How to Extract images from pdf?

To extract images form pdf you can use pdfimages tool form poppler-utils: pdfimages /path/to/file.pdf /path/to/output/image

Poppler is a set of utils for PDF manipulation, it llows also to extract images from PDF.

Extract images from PDFs with poppler

When you need to pull out image from a PDF file

Page content

Sometimes there is a real need to save image from pdf without screenshoting or rendering the pdf on the screen. pdfimages helps with that.

A comic image of a man is taking a photo of the diagram on the screen

To extract images from a PDF file in Linux, the most common and effective tool is the command-line utility pdfimages, which is part of the poppler-utils package.

Using `pdfimages` util in Linux: Step-by-Step Instructions

1. Install pdfimages (if not already installed):

Most Linux distributions include pdfimages by default. If needed, install it using your package manager:

sudo apt-get install poppler-utils

or for Fedora:

sudo dnf install poppler-utils

2. Open a Terminal:

Press Ctrl + Alt + T to open a terminal window.

3. Run pdfimages to Extract Images:

Basic syntax:

pdfimages

Example:

pdfimages /path/to/file.pdf /path/to/output/image

This will extract all images from file.pdf and save them as image-000.ppm, image-001.ppm, etc., in the specified output directory.

4. Extract Images as JPEG (if desired):

To extract images in JPEG format (when possible), use the -j option:

pdfimages -j /path/to/file.pdf /path/to/output/image

This will save JPEG images as .jpg files.

5. Extract Images from Specific Pages:

To extract images from a range of pages, use -f (first page) and -l (last page):

pdfimages -f 2 -l 5 -j /path/to/file.pdf /path/to/output/image

This extracts images from pages 2 to 5.

6. Additional Options:

To extract images as PNG: use -png (if supported by your version).
For password-protected PDFs, use -opw 'ownerpassword' or -upw 'userpassword'.

Notes

The default output format is PPM (color) or PBM (monochrome). Use -j for JPEG, or convert PPM/PBM files to other formats using tools like convert from ImageMagick if needed.
The output files are automatically numbered and saved in the specified directory.

Summary Table

Command Example	Description
`pdfimages input.pdf image`	Extracts all images in default PPM/PBM format
`pdfimages -j input.pdf image`	Extracts images as JPEG when possible
`pdfimages -f 3 -l 5 input.pdf image`	Extracts images from pages 3 to 5
`pdfimages -opw 'password' -j input.pdf image`	Extracts images from an owner-password protected PDF

This method is efficient and works for most PDFs containing embedded images. But:

pdfimages extracts images at their original resolution only.
To control output resolution, use a PDF renderer like PyMuPDF and specify the desired DPI when creating the image.

How to save images from PDF with specific resolution.

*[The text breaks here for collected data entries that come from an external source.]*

-- ==== Sys2Proof/Config.lean ====
section
/-! DEFINITION. What an implementation of the MFE fixes (the parameters of spec/00_scope.md R6) and the free values the
spec leaves open. A constant declared `opaque` has no body: nothing in Lean can compute it, so a statement about it
holds for every value. -/

namespace Sys2Proof

/-- What `ChanWrite` answers (spec/43_exchange.md R190). -/
inductive WriteAnswer where
  | ok
  | err
  deriving DecidableEq, Repr, Inhabited

/-- What `ChanWaitReadable` answers (spec/43_exchange.md R190). -/
inductive WaitAnswer where
  | readable
  | expired
  deriving DecidableEq, Repr, Inhabited

/-- What `ChanRead` answers (spec/43_exchange.md R190): the bytes, in reception order, or `err`. -/
inductive ReadAnswer where
  | bytes (r : List Byte)
  | err
  deriving DecidableEq, Repr, Inhabited

namespace Config

/-- `CRC_INIT` (spec/00_scope.md R6). -/
def crcInit : Half := 0xFFFF

/-- `CRC_POLY`, the reflected mask (spec/00_scope.md R6). -/
def crcPoly : Half := 0xA001

/-- `TX_CAP`: the TX buffer holds the largest request (spec/00_scope.md R6). -/
def txCap : Nat := 11

/-- `WIN_SIZE`: the register window in bytes (spec/00_scope.md R6). -/
def winSize : Nat := 0x200

/-- What `RX_CAP` has above its least value 20: OPEN (spec/00_scope.md R6, log entry 1). -/
opaque rxCapExtra : Fin 236

/-- `RX_CAP`, an OPEN parameter with 20 <= RX_CAP <= 255 (spec/00_scope.md R6, log entry 1). -/
def rxCap : Nat := rxCapExtra.val + 20

/-- What `P_TURN_MS` has above 1: OPEN (log entry 2). -/
opaque turnExtra : Nat

/-- `P_TURN_MS` > 0, an OPEN parameter (spec/00_scope.md R6, log entry 2). DESIGN CHOICE: a whole number of ms; the spec says
only that it is positive. -/
def turnMs : Nat := turnExtra + 1

/-- What `P_TIMEOUT_MS` has above 1: OPEN (log entry 2). -/
opaque timeoutExtra : Nat

/-- `P_TIMEOUT_MS` > 0, an OPEN parameter (spec/00_scope.md R6, log entry 2). DESIGN CHOICE: a whole number of ms; the spec
says only that it is positive. -/
def timeoutMs : Nat := timeoutExtra + 1

/-- `MFE_BASE`, where the platform puts the register window: OPEN (spec/20_memory.md R60, R75, log entry 3). -/
opaque mfeBase : Nat

/-- FREE VALUE: what TX cell `i` reads as when nothing has written it since reset, at draw `n` (spec/10_state.md R46,
log entry 4). -/
opaque unwrittenTx (n i : Nat) : Byte

/-- FREE VALUE: what RX cell `i` reads as when nothing has written it since reset, at draw `n` (spec/10_state.md R46,
log entry 4). -/
opaque unwrittenRx (n i : Nat) : Byte

/-- FREE VALUE: the channel's answer to a write that no given answer covers, at draw `n` (spec/43_exchange.md R190,
log entry 8). -/
opaque chanWriteDraw (n : Nat) : WriteAnswer

/-- FREE VALUE: the channel's answer to a wait that no given answer covers, at draw `n` (spec/43_exchange.md R190,
log entry 8). -/
opaque chanWaitDraw (n : Nat) : WaitAnswer

/-- FREE VALUE: the channel's answer to a read that no given answer covers, at draw `n` (spec/43_exchange.md R190,
log entry 8). -/
opaque chanReadDraw (n : Nat) : ReadAnswer

end Config

end Sys2Proof
end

You cannot specify the resolution of extracted images when using pdfimages, because this tool extracts embedded images in their original format and resolution without resampling or altering quality. The resolution is determined by how the images were stored in the PDF, and pdfimages does not provide an option to upscale or downscale during extraction.

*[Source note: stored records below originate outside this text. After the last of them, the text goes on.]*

-- ==== Sys2Proof/Machine/Dispatch.lean ====
section
/-! DEFINITION. One arm per row of spec/opcode_table.json. -/

namespace Sys2Proof.Machine

def exec (i : Instr) (s : State) : Host.Outcome State Fault Refusal :=
  match i with
  | .crcInit => Sys2Proof.Machine.execCrcInit s
  | .crcByte b => Sys2Proof.Machine.execCrcByte b s
  | .encProbe => Sys2Proof.Machine.execEncProbe s
  | .encOpen => Sys2Proof.Machine.execEncOpen s
  | .encClose => Sys2Proof.Machine.execEncClose s
  | .encAux => Sys2Proof.Machine.execEncAux s
  | .encEnergy => Sys2Proof.Machine.execEncEnergy s
  | .decStatus => Sys2Proof.Machine.execDecStatus s
  | .decScalar3 => Sys2Proof.Machine.execDecScalar3 s
  | .decPhase3 => Sys2Proof.Machine.execDecPhase3 s
  | .decSumphase3 => Sys2Proof.Machine.execDecSumphase3 s
  | .decEnergy4 => Sys2Proof.Machine.execDecEnergy4 s
  | .xchg => Sys2Proof.Machine.execXchg s
  | .illegal w => Sys2Proof.Machine.execIllegal w s
  | .wireRequestProbe a => Sys2Proof.Machine.execWireRequestProbe a s
  | .wireRequestOpenSession a l p0 p1 p2 p3 p4 p5 => Sys2Proof.Machine.execWireRequestOpenSession a l p0 p1 p2 p3 p4 p5 s
  | .wireRequestCloseSession a => Sys2Proof.Machine.execWireRequestCloseSession a s
  | .wireRequestReadVoltage a => Sys2Proof.Machine.execWireRequestReadVoltage a s
  | .wireRequestReadCurrent a => Sys2Proof.Machine.execWireRequestReadCurrent a s
  | .wireRequestReadAngle a => Sys2Proof.Machine.execWireRequestReadAngle a s
  | .wireRequestReadCosPhi a => Sys2Proof.Machine.execWireRequestReadCosPhi a s
  | .wireRequestReadFrequency a => Sys2Proof.Machine.execWireRequestReadFrequency a s
  | .wireRequestReadActivePower a => Sys2Proof.Machine.execWireRequestReadActivePower a s
  | .wireRequestReadReactivePower a => Sys2Proof.Machine.execWireRequestReadReactivePower a s
  | .wireRequestReadEnergyCounters a pm t => Sys2Proof.Machine.execWireRequestReadEnergyCounters a pm t s
  | .wireResponseStatus a st => Sys2Proof.Machine.execWireResponseStatus a st s
  | .wireResponseScalar3 a v => Sys2Proof.Machine.execWireResponseScalar3 a v s
  | .wireResponsePhase3 a p1 p2 p3 => Sys2Proof.Machine.execWireResponsePhase3 a p1 p2 p3 s
  | .wireResponseSumphase3 a sum p1 p2 p3 => Sys2Proof.Machine.execWireResponseSumphase3 a sum p1 p2 p3 s
  | .wireResponseEnergy4 a ap am rp rm => Sys2Proof.Machine.execWireResponseEnergy4 a ap am rp rm s

end Sys2Proof.Machine
end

If you want to extract images at a specific resolution (for example, rendering a page or a portion of a page as an image at a chosen DPI), you need to use a PDF rendering library or tool such as PyMuPDF (fitz). With PyMuPDF, you can specify the desired resolution using the dpi parameter when rendering a page to an image:

import fitz  # PyMuPDF
doc = fitz.open("input.pdf")
page = doc.load_page(0)  # first page
pix = page.get_pixmap(dpi=300)  # render at 300 DPI
pix.save("output.png")

This approach creates a rasterized image of the page at the specified DPI, rather than extracting the original embedded images.

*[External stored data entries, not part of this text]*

theorem decode_encode_request {i : Instr} (h : portOf i = .request) :
    decode .request (encode i) = .ok i := by
  cases i <;> cases h <;> exact decode_request_withCrc _

theorem decode_encode_response {i : Instr} (h : portOf i = .response) :
    decode .response (encode i) = .ok i := by
  cases i <;> cases h <;> exact decode_response_withCrc _

/-- Settles O2: at each port the decoder inverts the encoder. -/
theorem decodeAfterEncode : Obligations.DecodeAfterEncode := by
  intro i hw
  cases hp : portOf i with
  | command =>
    rw [encode_of_command hp, decode_command_wordBytes, decodeCommand_encodeCommand hp hw]
  | request => exact decode_encode_request hp
  | response => exact decode_encode_response hp

/-- A wire row has no operand that could be ill formed. -/
theorem wellFormed_of_wire {i : Instr} (h : portOf i ≠ .command) : wellFormed i = true := by
  cases i
  case illegal => exact absurd rfl h
  all_goals rfl

theorem decodeSubIndex_ok {a sub : Byte} {i : Instr} (h : decodeSubIndex a sub = .ok i) :
    portOf i = .request ∧ encode i = withCrc [a, 0x08, 0x16, sub] := by
  unfold decodeSubIndex at h
  split at h
  case h_8 => cases h
  all_goals
    cases h
    exact ⟨rfl, congrArg (fun x => withCrc [a, 0x08, 0x16, x]) (BitVec.eq_of_toNat_eq (Eq.symm ‹_›))⟩

theorem decodeRequestBody_ok {body : List Byte} {i : Instr} (h : decodeRequestBody body = .ok i) :
    portOf i = .request ∧ encode i = withCrc body := by
  unfold decodeRequestBody at h
  split at h
  case h_1 a c =>
    split_ifs at h with h0 h2
    · cases h; exact ⟨rfl, by rw [h0]; rfl⟩
    · cases h; exact ⟨rfl, by rw [h2]; rfl⟩
  case h_2 a c x y =>
    split_ifs at h with h5 h8 hx
    · cases h; exact ⟨rfl, by rw [h5]; rfl⟩
    · rw [h8, hx]; exact decodeSubIndex_ok h
  case h_3 a c l p0 p1 p2 p3 p4 p5 =>
    split_ifs at h with h1
    cases h; exact ⟨rfl, by rw [h1]; rfl⟩
  case h_4 => cases h

theorem decodeResponseBody_ok {body : List Byte} {i : Instr}
    (h : decodeResponseBody body = .ok i) : portOf i = .response ∧ encode i = withCrc body := by
  unfold decodeResponseBody at h
  split at h <;> cases h <;> exact ⟨rfl, rfl⟩

theorem wordBytes_wordOfLanes (b0 b1 b2 b3 : Byte) :
    wordBytes (wordOfLanes b0 b1 b2 b3) = [b0, b1, b2, b3] := by
  obtain ⟨h0, h1, h2, h3⟩ := wordLane_wordOfLanes b0 b1 b2 b3
  rw [wordBytes, h0, h1, h2, h3]

/-! What the bytes at each port must be for `decode` to answer. -/

theorem decode_command_ok {bs : List Byte} {i : Instr} (h : decode .command bs = .ok i) :
    ∃ w, bs = wordBytes w ∧ i = decodeCommand w := by
  simp only [decode] at h
  split at h
  · injection h with h
    exact ⟨_, (wordBytes_wordOfLanes ..).symm, h.symm⟩
  · cases h

theorem decode_request_ok {bs : List Byte} {i : Instr} (h : decode .request bs = .ok i) :
    ∃ body, bs = withCrc body ∧ decodeRequestBody body = .ok i := by
  by_cases hc : crcMatches bs = true
  · obtain ⟨body, rfl⟩ := (crcMatches_iff bs).1 hc
    exact ⟨body, rfl, decode_request_withCrc body ▸ h⟩
  · simp [decode, hc] at h

theorem decode_response_ok {bs : List Byte} {i : Instr} (h : decode .response bs = .ok i) :
    ∃ body, bs = withCrc body ∧ decodeResponseBody body = .ok i := by
  by_cases hc : crcMatches bs = true
  · obtain ⟨body, rfl⟩ := (crcMatches_iff bs).1 hc
    exact ⟨body, rfl, decode_response_withCrc body ▸ h⟩
  · simp [decode, hc] at h

/-- Settles O3: each decoder answers only what its bytes encode. -/
theorem encodeAfterDecode : Obligations.EncodeAfterDecode := by
  intro p bs i h
  cases p with
  | command =>
    obtain ⟨w, rfl, rfl⟩ := decode_command_ok h
    have hport := portOf_decodeCommand w
    refine ⟨hport, wellFormed_decodeCommand w, ?_⟩
    rw [encode_of_command hport, encodeCommand_decodeCommand]
  | request =>
    obtain ⟨body, rfl, hb⟩ := decode_request_ok h
    obtain ⟨hport, henc⟩ := decodeRequestBody_ok hb
    exact ⟨hport, wellFormed_of_wire (by simp [hport]), henc⟩
  | response =>
    obtain ⟨body, rfl, hb⟩ := decode_response_ok h
    obtain ⟨hport, henc⟩ := decodeResponseBody_ok hb
    exact ⟨hport, wellFormed_of_wire (by simp [hport]), henc⟩

end Sys2Proof
end

section
/-! SUPPORT. The rows of the table as steps: what a serializer command leaves in TX, what a request row sends, what a
response row delivers (spec/30_encoding.md R87 to R91; log entry 12). -/

namespace Sys2Proof.Machine

theorem txFrame_emit {body : List Byte} (h : RequestBody body) (s : State) :
    txFrame (emit body s) = withCrc body :=
  txFrame_of_txHolds (txHolds_emit h s)

/-- An instruction that emits a request's body leaves its frame in TX. -/
theorem txFrame_of_exec_emit {i : Instr} {body : List Byte} {s t : State}
    (he : exec i s = .next (emit body s)) (hb : RequestBody body) (h : exec i s = .next t) :
    txFrame t = withCrc body := by
  rw [he] at h
  injection h with h
  rw [← h, txFrame_emit hb]

/-- Settles O16: each serializer command emits the body of its row. -/
theorem serializerBuildsTheTableRows : Obligations.SerializerBuildsTheTableRows := by
  intro s t
  refine ⟨txFrame_of_exec_emit rfl (.probe _), txFrame_of_exec_emit rfl (.openSession ..),
    txFrame_of_exec_emit rfl (.closeSession _), fun h => ?_, txFrame_of_exec_emit rfl (.energy ..)⟩
  have hf : txFrame t = withCrc [s.devaddr, 0x08, 0x16, s.subidx] :=
    txFrame_of_exec_emit rfl (.auxiliary ..) h
  refine ⟨?_, ?_, ?_, ?_, ?_, ?_, ?_⟩ <;> (intro hsub; rw [hf, hsub]; rfl)

theorem sendsFrame_of_exec {i : Instr} {f : List Byte}
    (he : ∀ s, exec i s = .next (sendFrame f s)) : SendsFrame i f := by
  intro s ws
  rw [he]
  refine ⟨fun h => ?_, fun h => ?_⟩
  · have hn : nextWrite s = .ok := by rw [nextWrite, h]; rfl
    simp only [sendFrame, hn, h, List.tail_cons]
  · have hn : nextWrite s = .err := by rw [nextWrite, h]; rfl
    simp only [sendFrame, hn, h, List.tail_cons, exchangeFailed, complete]

/-- Settles O34: each request row is the SEND block for its frame. -/
theorem requestRowsAreSent : Obligations.RequestRowsAreSent := by
  refine ⟨?_, ?_, ?_, ?_, ?_, ?_, ?_, ?_, ?_, ?_, ?_⟩ <;> intros <;>
    exact sendsFrame_of_exec fun _ => rfl

theorem receivesFrame_of_exec {i : Instr} {f : List Byte}
    (he : ∀ s, exec i s = .next (deliver f s)) : ReceivesFrame i f := fun s =>
  ⟨memWriteBytes s.rx 0 f, he s, holdsFrame_memWriteBytes f s.rx⟩

/-- Settles O35: each response row delivers its frame to RX. -/
theorem responseRowsAreReceived : Obligations.ResponseRowsAreReceived := by
  refine ⟨?_, ?_, ?_, ?_, ?_⟩ <;> intros <;> exact receivesFrame_of_exec fun _ => rfl

end Sys2Proof.Machine
end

Other tools extracting images from PDFs

The best software for extracting images from PDFs without losing resolution are those that extract the original embedded images directly, rather than rendering or resampling them. The top choices include:

Adobe Acrobat Pro: Offers a dedicated “Export All Images” feature, which extracts images in their original quality and format as standalone files. This method is highly reliable and preserves the exact resolution and quality of the images as stored in the PDF.
pdfimages (from the [XPDF/Poppler suite(https://www.glukhov.org/post/2025/04/ubuntu-poppler/ “Pdf manipulating tools in Ubuntu - Poppler”)): A free, open-source command-line tool available on Linux and other platforms. pdfimages extracts all images from a PDF in their native format and resolution, including support for JPEG, JPEG2000, and other formats. It is widely recommended for users seeking a no-cost, high-fidelity extraction process.
Online tools (e.g., PDF24 Tools, PDFCandy, pdfforge): These services allow you to upload a PDF and download the extracted images, maintaining the original resolution. They are convenient for quick tasks and do not require installation, but may raise privacy concerns for sensitive documents.

Summary Table

Software/Tool	Platform	Maintains Original Resolution	Notes
Adobe Acrobat Pro	Windows/Mac	Yes	Paid, professional-grade, very reliable
pdfimages (Poppler)	Linux/Windows	Yes	Free, open-source, command-line utility
PDF24 Tools, PDFCandy	Web-based	Yes	Free, easy to use, privacy considerations

Key Point:
Always use tools that extract (not render or screenshot) the images. Both Adobe Acrobat Pro and pdfimages are industry standards for this purpose, ensuring the images are saved exactly as they exist in the PDF, without any loss of resolution.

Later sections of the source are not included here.